Dataset entries:
- Opening Delimiter -

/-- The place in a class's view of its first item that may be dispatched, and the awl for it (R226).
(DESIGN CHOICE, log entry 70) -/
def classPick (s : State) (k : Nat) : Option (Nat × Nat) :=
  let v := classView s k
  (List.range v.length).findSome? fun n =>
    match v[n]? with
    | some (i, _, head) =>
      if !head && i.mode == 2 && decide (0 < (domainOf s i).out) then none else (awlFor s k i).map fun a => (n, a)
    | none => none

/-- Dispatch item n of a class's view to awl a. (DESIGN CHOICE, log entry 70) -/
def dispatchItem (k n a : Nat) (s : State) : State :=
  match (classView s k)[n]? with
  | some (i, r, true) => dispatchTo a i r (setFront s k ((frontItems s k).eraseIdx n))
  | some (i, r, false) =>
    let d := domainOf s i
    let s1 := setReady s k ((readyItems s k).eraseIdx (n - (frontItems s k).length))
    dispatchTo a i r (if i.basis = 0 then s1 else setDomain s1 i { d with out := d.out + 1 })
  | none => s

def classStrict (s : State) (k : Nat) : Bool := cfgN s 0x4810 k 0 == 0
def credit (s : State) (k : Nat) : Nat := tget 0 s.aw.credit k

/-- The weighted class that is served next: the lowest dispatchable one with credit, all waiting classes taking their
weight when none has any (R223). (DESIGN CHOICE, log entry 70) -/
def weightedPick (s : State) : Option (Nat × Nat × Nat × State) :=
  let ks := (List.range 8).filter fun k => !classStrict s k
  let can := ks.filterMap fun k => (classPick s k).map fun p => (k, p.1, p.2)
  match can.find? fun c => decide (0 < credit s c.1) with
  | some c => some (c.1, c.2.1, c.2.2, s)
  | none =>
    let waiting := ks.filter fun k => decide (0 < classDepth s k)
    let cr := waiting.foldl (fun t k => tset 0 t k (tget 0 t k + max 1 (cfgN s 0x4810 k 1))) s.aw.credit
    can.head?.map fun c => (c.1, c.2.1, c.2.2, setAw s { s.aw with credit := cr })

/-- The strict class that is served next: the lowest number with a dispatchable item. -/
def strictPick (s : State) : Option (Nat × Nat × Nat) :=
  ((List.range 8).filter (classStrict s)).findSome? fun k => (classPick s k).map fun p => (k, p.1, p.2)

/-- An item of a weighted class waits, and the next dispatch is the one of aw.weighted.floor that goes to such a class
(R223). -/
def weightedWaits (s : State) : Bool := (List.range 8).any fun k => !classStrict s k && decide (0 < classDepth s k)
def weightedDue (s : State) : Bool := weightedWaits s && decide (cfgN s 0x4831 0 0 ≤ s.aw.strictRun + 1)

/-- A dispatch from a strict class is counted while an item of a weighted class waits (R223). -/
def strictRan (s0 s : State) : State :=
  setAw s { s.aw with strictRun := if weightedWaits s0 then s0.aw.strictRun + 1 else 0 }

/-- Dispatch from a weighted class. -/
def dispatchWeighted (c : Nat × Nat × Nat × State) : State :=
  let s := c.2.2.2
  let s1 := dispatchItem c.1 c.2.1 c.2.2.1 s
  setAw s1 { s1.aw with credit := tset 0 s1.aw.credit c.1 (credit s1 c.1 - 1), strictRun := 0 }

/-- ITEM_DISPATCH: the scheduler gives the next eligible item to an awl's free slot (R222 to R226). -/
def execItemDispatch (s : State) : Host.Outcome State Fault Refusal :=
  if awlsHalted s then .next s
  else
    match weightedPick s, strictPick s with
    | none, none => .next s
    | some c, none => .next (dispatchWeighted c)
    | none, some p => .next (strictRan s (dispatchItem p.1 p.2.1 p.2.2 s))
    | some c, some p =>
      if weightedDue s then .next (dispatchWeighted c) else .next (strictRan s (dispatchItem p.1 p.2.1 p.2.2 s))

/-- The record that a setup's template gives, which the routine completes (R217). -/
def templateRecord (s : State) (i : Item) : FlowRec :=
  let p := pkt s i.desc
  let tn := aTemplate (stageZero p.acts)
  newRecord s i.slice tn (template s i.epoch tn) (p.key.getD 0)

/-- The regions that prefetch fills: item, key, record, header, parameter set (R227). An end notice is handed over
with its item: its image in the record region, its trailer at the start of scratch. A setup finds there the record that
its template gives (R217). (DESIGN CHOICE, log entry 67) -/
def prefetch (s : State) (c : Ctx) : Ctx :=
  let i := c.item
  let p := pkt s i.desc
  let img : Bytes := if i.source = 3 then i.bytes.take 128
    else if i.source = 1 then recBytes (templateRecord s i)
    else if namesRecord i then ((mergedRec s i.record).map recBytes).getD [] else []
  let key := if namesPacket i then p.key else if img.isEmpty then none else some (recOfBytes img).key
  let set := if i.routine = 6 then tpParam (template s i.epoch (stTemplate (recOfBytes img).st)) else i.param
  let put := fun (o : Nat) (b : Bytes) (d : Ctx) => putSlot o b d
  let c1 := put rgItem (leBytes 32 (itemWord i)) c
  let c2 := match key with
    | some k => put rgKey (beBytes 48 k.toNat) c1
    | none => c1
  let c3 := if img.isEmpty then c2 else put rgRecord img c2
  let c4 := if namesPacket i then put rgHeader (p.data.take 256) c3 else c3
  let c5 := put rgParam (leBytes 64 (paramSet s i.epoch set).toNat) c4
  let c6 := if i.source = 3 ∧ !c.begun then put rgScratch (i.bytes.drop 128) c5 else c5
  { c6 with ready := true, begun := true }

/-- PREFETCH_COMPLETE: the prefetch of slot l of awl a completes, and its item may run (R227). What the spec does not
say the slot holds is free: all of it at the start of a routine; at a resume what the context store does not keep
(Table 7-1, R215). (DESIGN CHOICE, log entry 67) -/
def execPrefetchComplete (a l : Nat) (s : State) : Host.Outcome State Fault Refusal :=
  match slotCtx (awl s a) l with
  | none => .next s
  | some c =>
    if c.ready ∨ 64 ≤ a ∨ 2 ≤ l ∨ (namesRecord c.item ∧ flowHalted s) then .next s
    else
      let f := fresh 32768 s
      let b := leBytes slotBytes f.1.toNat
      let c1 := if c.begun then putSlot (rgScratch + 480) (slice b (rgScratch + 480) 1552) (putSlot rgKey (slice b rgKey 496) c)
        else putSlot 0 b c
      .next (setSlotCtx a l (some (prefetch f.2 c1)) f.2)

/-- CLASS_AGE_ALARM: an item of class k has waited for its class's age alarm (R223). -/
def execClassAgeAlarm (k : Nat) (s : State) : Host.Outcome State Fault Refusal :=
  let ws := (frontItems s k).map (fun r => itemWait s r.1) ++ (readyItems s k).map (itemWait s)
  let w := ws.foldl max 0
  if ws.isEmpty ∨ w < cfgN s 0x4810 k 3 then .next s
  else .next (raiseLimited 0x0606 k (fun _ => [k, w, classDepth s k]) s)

- Closing Delimiter -

_Exercise instructions:_ The lines above starting at the one that contains "((List.range 8).filter (classStrict" and ending at the one that contains "def weightedDue (s" must be transcribed exactly, and no other lines may appear.

_Finished exercise:_
  ((List.range 8).filter (classStrict s)).findSome? fun k => (classPick s k).map fun p => (k, p.1, p.2)

/-- An item of a weighted class waits, and the next dispatch is the one of aw.weighted.floor that goes to such a class
(R223). -/
def weightedWaits (s : State) : Bool := (List.range 8).any fun k => !classStrict s k && decide (0 < classDepth s k)
def weightedDue (s : State) : Bool := weightedWaits s && decide (cfgN s 0x4831 0 0 ≤ s.aw.strictRun + 1)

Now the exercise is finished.